Trump's inauguration as President on Monday sparked market turbulence due to mixed signals on trade policy. While his initial speech suggested a softer stance on tariffs, later comments about potential 25% taxes on Mexican and Canadian imports, plus a possible 10% China tariff, rattled markets. Gold surged above $2,750/oz as uncertainty drove safe-haven demand.

Trump's First Days in Office: Tariff Ambiguity Fuels Market Fluctuations
Following Donald Trump's inauguration as the President of the United States on Monday, traders are assessing the early policy actions and statements of the new administration. While the new president swiftly signed numerous executive orders, his stance on tariff policy—one of the most anticipated issues—has left markets uncertain.
Tariffs were a cornerstone of Trump's economic policy during his campaign, and he had continued to issue tariff threats even before officially taking office. Traders eagerly watched the inaugural ceremony to see if Trump would take immediate action on tariffs.
However, Trump's first speech on Monday suggested that he intends to revisit tariff policies, easing global trade concerns and causing the U.S. dollar to experience its worst day against other currencies since November 2023. Yet, this sense of relief in the markets was short-lived.
Just hours after his initial speech, Trump made a series of off-the-cuff remarks, stating that he plans to impose a 25% tax on imports from Mexico and Canada in the coming weeks.

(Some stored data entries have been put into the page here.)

-- ==== Sys2Proof/Machine/Images.lean ====
section
/-!
DEFINITION. Workgroup images (R94 to R100, R259, R317, R328): what a save writes into the context's save pool, the checks
made before a unit is resumed, and what a resumption reads back.  What an image does not cover (parked commands, phases of
barriers, signers, the buffered writes of a deterministic workgroup) the device keeps. [DEDUCED; log entry 80]
-/

namespace Sys2Proof.Machine

open Sys2Proof

/-! ### The bytes of an image -/

/-- PCs at which a warp stands: its entries and its held lanes. -/
def Warp.stopPcs (x : Warp) : List Nat :=
  (x.table.map (fun e => e.pc.toNat)) ++ (x.heldLanes.filterMap (fun l => (x.lane l).hold.map (fun h => h.rpc.toNat)))

/-- The live set of the bundle of a stop PC (R61, R194), as a mask; 64 registers where it is not named, or where the bundle
has no instruction with SP set, in which LSI has no effect. -/
def liveMask (s : State) (wg pc : Nat) : Nat :=
  let all := 2 ^ 64 - 1
  let g := s.getWg wg
  match s.wgKernel wg with
  | none => all
  | some k =>
    let b := (codeLine s g.core (s.wgAsid wg) pc false).bytes
    let n := bundleLSI (leAt b 0 4)
    if k.form ≠ 0 || n = 0 || k.nlive ≤ n || !hasSafePoint b then all
    else
      match kettleRead s (s.wgAsid wg) (k.live + 8 * n) 8 with
      | some bs => ofLE bs
      | none => all

/-- The live union of a warp (R61). -/
def liveUnion (s : State) (wg w : Nat) : Nat :=
  ((s.getWarp wg w).stopPcs).foldl (fun m pc => m ||| liveMask s wg pc) 0

/-- A rejoin set (R64). -/
def RjSet.word (r : RjSet) : Nat :=
  r.mem.toNat + r.arr.toNat * 2 ^ 32 + r.depth * 2 ^ 64 + b2n r.isOpen * 2 ^ 80 + b2n r.orph * 2 ^ 81
/-- A signing register (R75). -/
def SignReg.word (r : SignReg) : Nat := r.decl + r.sgn * 2 ^ 11 + b2n r.latch.isSome * 2 ^ 22
/-- A latch (R97). -/
def latchBytes (l : Option Latch) : List Byte :=
  match l with
  | none => zeros 64
  | some t => fitBytes 64 (toLE 12 (((encodeWord t.instr).map (·.toNat)).getD 0) ++ zeros 4 ++ (t.vals.take 3).flatMap (fun v => toLE 8 v.toNat))
/-- FLG of the record state (R328). -/
def RecState.flg (r : RecState) : Nat := b2n r.act + 2 * b2n r.tw + 4 * b2n r.rev
/-- The record state (R328). -/
def recBytes (r : RecState) : List Byte :=
  toLE 10 r.base ++ toLE 1 r.flg ++ zeros 1 ++ toLE 2 r.rcm.toNat ++ toLE 2 r.clr.toNat ++ toLE 4 r.entcap ++ toLE 4 r.size ++
  toLE 4 r.nent ++ toLE 4 r.rpos ++ toLE 8 r.payused ++ toLE 4 r.stat.toNat ++ zeros 20
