/-- Write a record to the package log, and to the non-volatile store whatever its severity. -/
def keepRecord (s : State) (r : ErrRec) : State :=
  let bs := r.bytes s.now s.plogCount
  let s := writePlog s r
  if 3 ≤ r.sev then s else { s with nv := { s.nv with plog := (s.nv.plog ++ [bs]).drop ((s.nv.plog.length + 1) - 256) } }

/-- Ownership changes, with its record, which names the old and the new slot (R521). -/
def setOwner (s : State) (o : Option Nat) : State :=
  if s.owner = o then s
  else
    let name (o : Option Nat) : Nat := o.getD 8
    let r : ErrRec := { hubEvent .ownership 0 7 with detail := Config.openDetail (MachineEvent.ownership.ctorIdx) (name s.owner) (name o) }
    writeRecord { s with owner := o, ownerSeen := s.now } r

/-- Every context ends and every session closes. -/
def endAll (s : State) : State :=
  let s := ((s.ctxs.filter (fun e => e.2.exists_)).map (·.1)).foldl endContext s
  setOwner { s with sessions := [], claims := [] } none

/-- An alarm acts by its policy (R526): its record stands in the non-volatile store before any erasure. -/
def alarm (s : State) (pol : Nat) : State :=
  let s := keepRecord s (hubEvent .alarm (if pol = 0 then 0 else 2) 7)
  let s := if 1 ≤ pol then endAll s else s
  let s := if 2 ≤ pol then { s with handshakes := [], nv := { s.nv with attKey := false } } else s
  if 3 ≤ pol then wipeMemory s else s

/-- The alarm policies of FLAGS (R524). -/
def alarmPolicy (lo : Nat) : Nat := bits (ofLE (policy 8 8)) lo 2

/-- TAMPER_ALARM (R525): the enclosure opens while the device is powered. -/
def execTamperAlarm (s : State) : Host.Outcome State Fault Refusal :=
  .next (if s.power = .off then s else alarm s (alarmPolicy 2))
/-- GLITCH_ALARM (R525). -/
def execGlitchAlarm (s : State) : Host.Outcome State Fault Refusal :=
  .next (if s.power = .off then s else alarm s (alarmPolicy 4))

/-- A PROVE has failed (R525): the 16th within 60 s raises the authentication alarm. -/
def proveFailed (s : State) : State :=
  let fails := s.now :: s.authFails.filter (fun t => s.now < t + 126000000000)
  if 16 ≤ fails.length then alarm { s with authFails := [] } (alarmPolicy 6) else { s with authFails := fails }

/-- A handshake has waited 1 s for its PROVE (R519). -/
def handshakeOver (s : State) (h : Handshake) : Bool := h.since + 2100000000 ≤ s.now

/-- PROVE (R519). A PROVE without a handshake is refused like one that fails. -/
def execProve (fr : Frame) (s : State) : Host.Outcome State Fault Refusal :=
  .next (if !taken0 s fr 0x22 then s
    else
      match s.handshakes.find? (fun h => h.peer = fr.peer && !handshakeOver s h) with
      | none => proveFailed (answer0 s fr 0x23 9 [])
      | some h =>
        let s := { s with handshakes := s.handshakes.erase h }
        if fr.zeroOk && Config.lmsVerify h.key (proveMsg h) fr.payload then openSession s fr h
        else proveFailed (answer0 s fr 0x23 9 []))

/-- PROVE_TIMEOUT (R519): the handshake ends. -/
def execProveTimeout (idx : Nat) (s : State) : Host.Outcome State Fault Refusal :=
  .next (match s.handshakes[idx]? with
    | some h => if handshakeOver s h then { s with handshakes := s.handshakes.erase h } else s
    | none => s)

/-! ### Ownership (R520, R521) -/

/-- An answer with STAT 0x00 to a request that waits for it. [Its type is not in the spec; DESIGN CHOICE, log entry 95] -/
def claimAnswer (x : Session) (fr : Frame) : OutFrame :=
  { src := x.here, peer := x.peer, ftype := 0x10, ctx := x.ctx, sess := x.id, seq := fr.seq, ack := (x.e + 1) % 2 ^ 32, stat := 0
    payload := [] }

/-- CLAIM applied (R521): noted while the window is open; after it, ownership at once where there is no owner. -/
def claimAct (fr : Frame) (x : Session) (s : State) : Answer :=
  if s.owner.isSome then (3, [], s)
  else if s.electionDone then (0, [], sendFrame (setOwner s (some x.slot)) (claimAnswer x fr))
  else (0, [], { s with claims := s.claims ++ [(x.slot, claimAnswer x fr)] })

/-- CLAIM (R520). -/
def execClaim (fr : Frame) (s : State) : Host.Outcome State Fault Refusal :=
  .next (onFrame fr { ftype := 0x24, rtype := 0, isRead := false, owned := false, good := fr.payload = [] } (claimAct fr) s)

/-- HANDOVER (R520). -/
def handoverAct (fr : Frame) (_ : Session) (s : State) : Answer :=
  let t := leAt fr.payload 0 1
  if s.sessions.any (fun y => y.slot = t) then (0, [], setOwner s (some t)) else (3, [], s)
def execHandover (fr : Frame) (s : State) : Host.Outcome State Fault Refusal :=
  .next (onFrame fr { ftype := 0x25, rtype := 0, isRead := false, owned := true, good := fr.payload.length = 1 } (handoverAct fr) s)

/-- Close a session (R520, R521): the owner's last session ends its ownership. -/
def closeSession (s : State) (x : Session) : State :=
  let s := { s with sessions := s.sessions.filter (fun y => y.id ≠ x.id), claims := s.claims.filter (fun c => c.2.sess ≠ x.id) }
  if s.owner = some x.slot && !s.sessions.any (fun y => y.slot = x.slot) then setOwner s none else s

He also mentioned considering a global tariff on goods from all other countries.
Furthermore, Trump reiterated that a 10% tariff on all imports from China was still on the table and could be implemented as early as February 1.
Markets reacted sharply to Trump's comments, with sentiment swinging like a rollercoaster. While the lower-than-expected 10% tariff on Chinese imports was less severe than the 60% rate he had mentioned during his campaign, it did little to ease concerns about a potential trade war. Traders braced for increased volatility.
Some market observers began to suggest that market volatility triggered by Trump's impromptu comments might become a regular feature of his presidency. While some analysts believe he will not take an aggressive stance on tariff policies, others expect higher tariffs, particularly on Chinese goods, and maintain predictions for a stronger U.S. dollar.
Economists at Goldman Sachs view Trump's decision not to impose tariffs on his inauguration day as the most positive signal in the current outlook. Meanwhile, strategists at Societe Generale argue that while the dollar may remain at its current high levels, a significant further rally seems unlikely.
On the other hand, ING and Nomura strategists consider the recent drop in U.S. Treasury yields a temporary pause and expect the upward trend to continue.
A survey conducted by Bank of America revealed that traders are increasingly betting on Trump taking a softer stance on global trade than initially feared. Nevertheless, fund managers remain cautious and prefer to stay prepared for further announcements on tariffs and immigration.
In conclusion, Trump's early rhetoric continues to leave markets engulfed in uncertainty. Questions remain about the scope and implementation of his "America First" policies, closely monitored by the markets.
While the initial relief has slightly weakened the U.S. dollar against its rivals, persistent uncertainties could support safe-haven demand for the dollar, potentially limiting its losses—at least until Trump makes a definitive move on tariffs.
Trump's Policy Uncertainty Drives Gold to Pre-Election Levels
As traders focused on potential announcements regarding Trump's tariff policies, gold returned to its pre-presidential election levels, trading above $2,750 per ounce on Tuesday.
The new U.S. president's contradictory remarks on tariffs during his initial days in office were interpreted by markets as a possible sign of a softer stance on trade policy. As a result, while concerns about higher inflation persist, swap traders increased the odds of multiple Fed rate cuts this year to nearly 70%—up from 46% on Friday. Lower interest rates are typically supportive of non-yielding assets like gold.
Additionally, uncertainty surrounding Trump's policies continues to weigh on global markets, bolstering demand for safe-haven assets.
However, traders remain cautious as risks persist regarding Trump's expected tax policies and the growing U.S. fiscal deficit, which could lead to higher inflation and limit the Fed's room for further rate cuts. As long as inflation remains a significant concern, it could hinder gold's potential for further gains.